/-- The capture queue of an input. -/
def State.capQ (s : State) (i : Nat) : List Cap := sget [] s.tmk.caps i

/-- Replace the capture queue of an input; FILL follows. -/
def State.setCapQ (s : State) (i : Nat) (q : List Cap) : State :=
  (s.setTmk (fun k => { k with caps := sset [] k.caps i q })).w TMK.FILL q.length 0 i

/-- R393: an edge of TS_IN. -/
def execCaptureEdge (t : Nat) (i : Fin 4) (fall : Bool) (s : State) : Host.Outcome State Fault Refusal :=
  s.runK .time t fun s =>
    let sel := s.r TMK.CAP_EDGE 0 i
    if s.enabled 8 && s.on TMK.CAP_EN 0 i && (sel == 2 || (sel == 1) == fall) then
      if (s.capQ i).length < 16 then
        let c : Cap := { sec := s.now / 1000000000, ns := s.now % 1000000000, fall := fall }
        (s.setCapQ i (s.capQ i ++ [c])).raise 8 0 (4 + i.val) (leBytes 8 (stamp s.now) ++ [fall.toNat])
      else (s.inc TMK.CAP_LOST 0 i).raise 8 0 15 s.tmkPay
    else s

/-- The word of CAP_SEC_HI with EDGE and VALID. -/
def capHi : Option Cap → Nat
  | none => 0
  | some c => c.sec / 2 ^ 32 % 2 ^ 16 + (if c.fall then 2 ^ 16 else 0) + 2 ^ 31

/-- Latch a word for a requester (R50). -/
def State.latchWord (s : State) (r : Requester) (pg : Page) (off v : Nat) : State :=
  let x := s.px pg
  let rest := x.latched.filter (fun l => !(l.req == ownerCode r && l.off == off))
  s.setPx pg { x with latched := rest ++ [{ req := ownerCode r, off := off, val := BitVec.ofNat 32 v, t := s.up }] }

/-- R393: a read of CAP_NS latches the entry's other words. -/
def execCapNsRead (t : Nat) (r : Requester) (i : Fin 4) (s : State) : Host.Outcome State Fault Refusal :=
  s.cmdK t fun s => s.pageRead r ⟨8, 0⟩ fun s =>
    let c := (s.capQ i).head?
    let base := TMK.CAP_NS.off + TMK.CAP_NS.stride * i.val
    let s := s.latchWord r ⟨8, 0⟩ (base + 4) ((c.map (fun c => c.sec % 2 ^ 32)).getD 0)
    let s := s.latchWord r ⟨8, 0⟩ (base + 8) (capHi c)
    s.reply r ((c.map (·.ns)).getD 0)

/-- R393: a read of CAP_SEC_HI answers the word latched for the requester, or the live one, and removes the entry. -/
def execCapSecHiRead (t : Nat) (r : Requester) (i : Fin 4) (s : State) : Host.Outcome State Fault Refusal :=
  s.cmdK t fun s => s.pageRead r ⟨8, 0⟩ fun s =>
    let c := (s.capQ i).head?
    let off := TMK.CAP_NS.off + TMK.CAP_NS.stride * i.val + 8
    let x := s.px ⟨8, 0⟩
    let v := match x.latched.find? (fun l => l.req == ownerCode r && l.off == off) with
      | some l => l.val.toNat
      | none => capHi c
    let s := s.setPx ⟨8, 0⟩ { x with latched := x.latched.filter (fun l => !(l.req == ownerCode r && l.off == off)) }
    (s.setCapQ i ((s.capQ i).drop 1)).reply r v

/-- R375: a read of TB_NS latches the seconds and the fraction for the requester. -/
def execTbNsRead (t : Nat) (r : Requester) (s : State) : Host.Outcome State Fault Refusal :=
  s.cmdK t fun s => s.pageRead r ⟨8, 0⟩ fun s =>
    let sec := s.now / 1000000000
    let s := s.latchWord r ⟨8, 0⟩ 0x044 (sec % 2 ^ 32)
    let s := s.latchWord r ⟨8, 0⟩ 0x048 (sec / 2 ^ 32 % 2 ^ 16 + 2 ^ 16 * (s.frac.toNat / 2 ^ 24))
    s.reply r (s.now % 1000000000)

/-- R395: CTR_CLR clears PPS_REJECTS, TOD_ERRS, DREQ_DROPS, PTP_IGNORED and CAP_LOST. -/
def execTmkCtrClr (t : Nat) (r : Requester) (s : State) : Host.Outcome State Fault Refusal :=
  s.cmdK t fun s => s.pageWrite r ⟨8, 0⟩ true fun s =>
    [TMK.PPS_REJECTS, TMK.TOD_ERRS, TMK.DREQ_DROPS, TMK.PTP_IGNORED, TMK.CAP_LOST].foldl (fun s f => s.rstF f 0) s

end Sys2Proof.Machine
end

* Exercise requirements: Reproduce the entries above exactly.

* Result for this exercise:
/-- The capture queue of an input. -/
def State.capQ (s : State) (i : Nat) : List Cap := sget [] s.tmk.caps i

/-- Replace the capture queue of an input; FILL follows. -/
def State.setCapQ (s : State) (i : Nat) (q : List Cap) : State :=
  (s.setTmk (fun k => { k with caps := sset [] k.caps i q })).w TMK.FILL q.length 0 i

/-- R393: an edge of TS_IN. -/
def execCaptureEdge (t : Nat) (i : Fin 4) (fall : Bool) (s : State) : Host.Outcome State Fault Refusal :=
  s.runK .time t fun s =>
    let sel := s.r TMK.CAP_EDGE 0 i
    if s.enabled 8 && s.on TMK.CAP_EN 0 i && (sel == 2 || (sel == 1) == fall) then
      if (s.capQ i).length < 16 then
        let c : Cap := { sec := s.now / 1000000000, ns := s.now % 1000000000, fall := fall }
        (s.setCapQ i (s.capQ i ++ [c])).raise 8 0 (4 + i.val) (leBytes 8 (stamp s.now) ++ [fall.toNat])
      else (s.inc TMK.CAP_LOST 0 i).raise 8 0 15 s.tmkPay
    else s

/-- The word of CAP_SEC_HI with EDGE and VALID. -/
def capHi : Option Cap → Nat
  | none => 0
  | some c => c.sec / 2 ^ 32 % 2 ^ 16 + (if c.fall then 2 ^ 16 else 0) + 2 ^ 31

/-- Latch a word for a requester (R50). -/
def State.latchWord (s : State) (r : Requester) (pg : Page) (off v : Nat) : State :=
  let x := s.px pg
  let rest := x.latched.filter (fun l => !(l.req == ownerCode r && l.off == off))
  s.setPx pg { x with latched := rest ++ [{ req := ownerCode r, off := off, val := BitVec.ofNat 32 v, t := s.up }] }

/-- R393: a read of CAP_NS latches the entry's other words. -/
def execCapNsRead (t : Nat) (r : Requester) (i : Fin 4) (s : State) : Host.Outcome State Fault Refusal :=
  s.cmdK t fun s => s.pageRead r ⟨8, 0⟩ fun s =>
    let c := (s.capQ i).head?
    let base := TMK.CAP_NS.off + TMK.CAP_NS.stride * i.val
    let s := s.latchWord r ⟨8, 0⟩ (base + 4) ((c.map (fun c => c.sec % 2 ^ 32)).getD 0)
    let s := s.latchWord r ⟨8, 0⟩ (base + 8) (capHi c)
    s.reply r ((c.map (·.ns)).getD 0)

/-- R393: a read of CAP_SEC_HI answers the word latched for the requester, or the live one, and removes the entry. -/
def execCapSecHiRead (t : Nat) (r : Requester) (i : Fin 4) (s : State) : Host.Outcome State Fault Refusal :=
  s.cmdK t fun s => s.pageRead r ⟨8, 0⟩ fun s =>
    let c := (s.capQ i).head?
    let off := TMK.CAP_NS.off + TMK.CAP_NS.stride * i.val + 8
    let x := s.px ⟨8, 0⟩
    let v := match x.latched.find? (fun l => l.req == ownerCode r && l.off == off) with
      | some l => l.val.toNat
      | none => capHi c
    let s := s.setPx ⟨8, 0⟩ { x with latched := x.latched.filter (fun l => !(l.req == ownerCode r && l.off == off)) }
    (s.setCapQ i ((s.capQ i).drop 1)).reply r v

/-- R375: a read of TB_NS latches the seconds and the fraction for the requester. -/
def execTbNsRead (t : Nat) (r : Requester) (s : State) : Host.Outcome State Fault Refusal :=
  s.cmdK t fun s => s.pageRead r ⟨8, 0⟩ fun s =>
    let sec := s.now / 1000000000
    let s := s.latchWord r ⟨8, 0⟩ 0x044 (sec % 2 ^ 32)
    let s := s.latchWord r ⟨8, 0⟩ 0x048 (sec / 2 ^ 32 % 2 ^ 16 + 2 ^ 16 * (s.frac.toNat / 2 ^ 24))
    s.reply r (s.now % 1000000000)

/-- R395: CTR_CLR clears PPS_REJECTS, TOD_ERRS, DREQ_DROPS, PTP_IGNORED and CAP_LOST. -/
def execTmkCtrClr (t : Nat) (r : Requester) (s : State) : Host.Outcome State Fault Refusal :=
  s.cmdK t fun s => s.pageWrite r ⟨8, 0⟩ true fun s =>
    [TMK.PPS_REJECTS, TMK.TOD_ERRS, TMK.DREQ_DROPS, TMK.PTP_IGNORED, TMK.CAP_LOST].foldl (fun s f => s.rstF f 0) s

end Sys2Proof.Machine
end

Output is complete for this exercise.